Experiment with batch_size in the following code cell. What's the smallest integer you can set for batch_size and still have the model converge in a hundred epochs?


In [0]:
learning_rate=0.05
epochs=100
my_batch_size= ?  # Replace ? with an integer.

my_model = build_model(learning_rate)
trained_weight, trained_bias, epochs, rmse = train_model(my_model, my_feature, 
                                                        my_label, epochs,
                                                        my_batch_size)
plot_the_model(trained_weight, trained_bias, my_feature, my_label)
plot_the_loss_curve(epochs, rmse)

In [0]:
#@title Double-click to view a possible solution

learning_rate=0.05
epochs=125
my_batch_size=1 # Wow, a batch size of 1 works!

my_model = build_model(learning_rate)
trained_weight, trained_bias, epochs, rmse = train_model(my_model, my_feature, 
                                                         my_label, epochs,
                                                         my_batch_size)
plot_the_model(trained_weight, trained_bias, my_feature, my_label)
plot_the_loss_curve(epochs, rmse)

Summary of hyperparameter tuning

Most machine learning problems require a lot of hyperparameter tuning.
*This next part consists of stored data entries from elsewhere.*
-- ==== Sys2Proof/Machine/Sparse.lean ====
section
/-! DEFINITION. Sparse data by key: a list of key and value pairs, the keys rising, no entry equal to what an unlisted
key reads as. Memory, register files and the per-unit state of the package are held this way, so that equal states are
equal data. -/

namespace Sys2Proof.Machine

/-- Values by key; a key that is not listed reads as a default named at the read. -/
abbrev SMap (α : Type) := List (Nat × α)

/-- The value at a key. -/
def lookupD {α : Type} (d : α) : SMap α → Nat → α
  | [], _ => d
  | (a, v) :: m, k => if k = a then v else lookupD d m k

/-- Puts an entry at its place, replacing one with the same key. -/
def insertAt {α : Type} (k : Nat) (v : α) : SMap α → SMap α
  | [] => [(k, v)]
  | (a, w) :: m =>
    if k < a then (k, v) :: (a, w) :: m
    else if k = a then (k, v) :: m
    else (a, w) :: insertAt k v m

/-- Removes every entry with the key. -/
def removeAt {α : Type} (k : Nat) : SMap α → SMap α
  | [] => []
  | (a, w) :: m => if k = a then removeAt k m else (a, w) :: removeAt k m

/-- Writes a key. Writing the default removes the entry, which keeps the form canonical. -/
def storeAt {α : Type} [DecidableEq α] (d : α) (k : Nat) (v : α) (m : SMap α) : SMap α :=
  if v = d then removeAt k m else insertAt k v m

/-- Every key of the list lies above `lo`, and the keys rise. -/
def risingFrom {α : Type} : Nat → SMap α → Bool
  | _, [] => true
  | lo, (a, _) :: m => lo ≤ a && risingFrom (a + 1) m

/-- The canonical form: keys rising, no entry equal to the default. -/
def canonical {α : Type} [DecidableEq α] (d : α) (m : SMap α) : Bool :=
  risingFrom 0 m && m.all (fun e => e.2 != d)

/-- `n` values from key `k` upwards. -/
def lookupRange {α : Type} (d : α) (m : SMap α) (k : Nat) : Nat → List α
  | 0 => []
  | n + 1 => lookupD d m k :: lookupRange d m (k + 1) n

/-- Writes the values from key `k` upwards. -/
def storeRange {α : Type} [DecidableEq α] (d : α) (k : Nat) : List α → SMap α → SMap α
  | [], m => m
  | v :: vs, m => storeRange d (k + 1) vs (storeAt d k v m)

end Sys2Proof.Machine
end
Unfortunately, we can't provide concrete tuning rules for every model. Lowering the learning rate can help one model converge efficiently but make another model converge much too slowly. You must experiment to find the best set of hyperparameters for your dataset. That said, here are a few rules of thumb:

  • Training loss should steadily decrease, steeply at first, and then more slowly until the slope of the curve reaches or approaches zero.
  • If the training loss does not converge, train for more epochs.
  • If the training loss decreases too slowly, increase the learning rate. Note that setting the training loss too high may also prevent training loss from converging.
  • If the training loss varies wildly (that is, the training loss jumps around), decrease the learning rate.
  • Lowering the learning rate while increasing the number of epochs or the batch size is often a good combination.
  • Setting the batch size to a very small batch number can also cause instability. First, try large batch size values. Then, decrease the batch size until you see degradation.
  • For real-world datasets consisting of a very large number of examples, the entire dataset might not fit into memory. In such cases, you'll need to reduce the batch size to enable a batch to fit into memory.

Remember: the ideal combination of hyperparameters is data dependent, so you must always experiment and verify.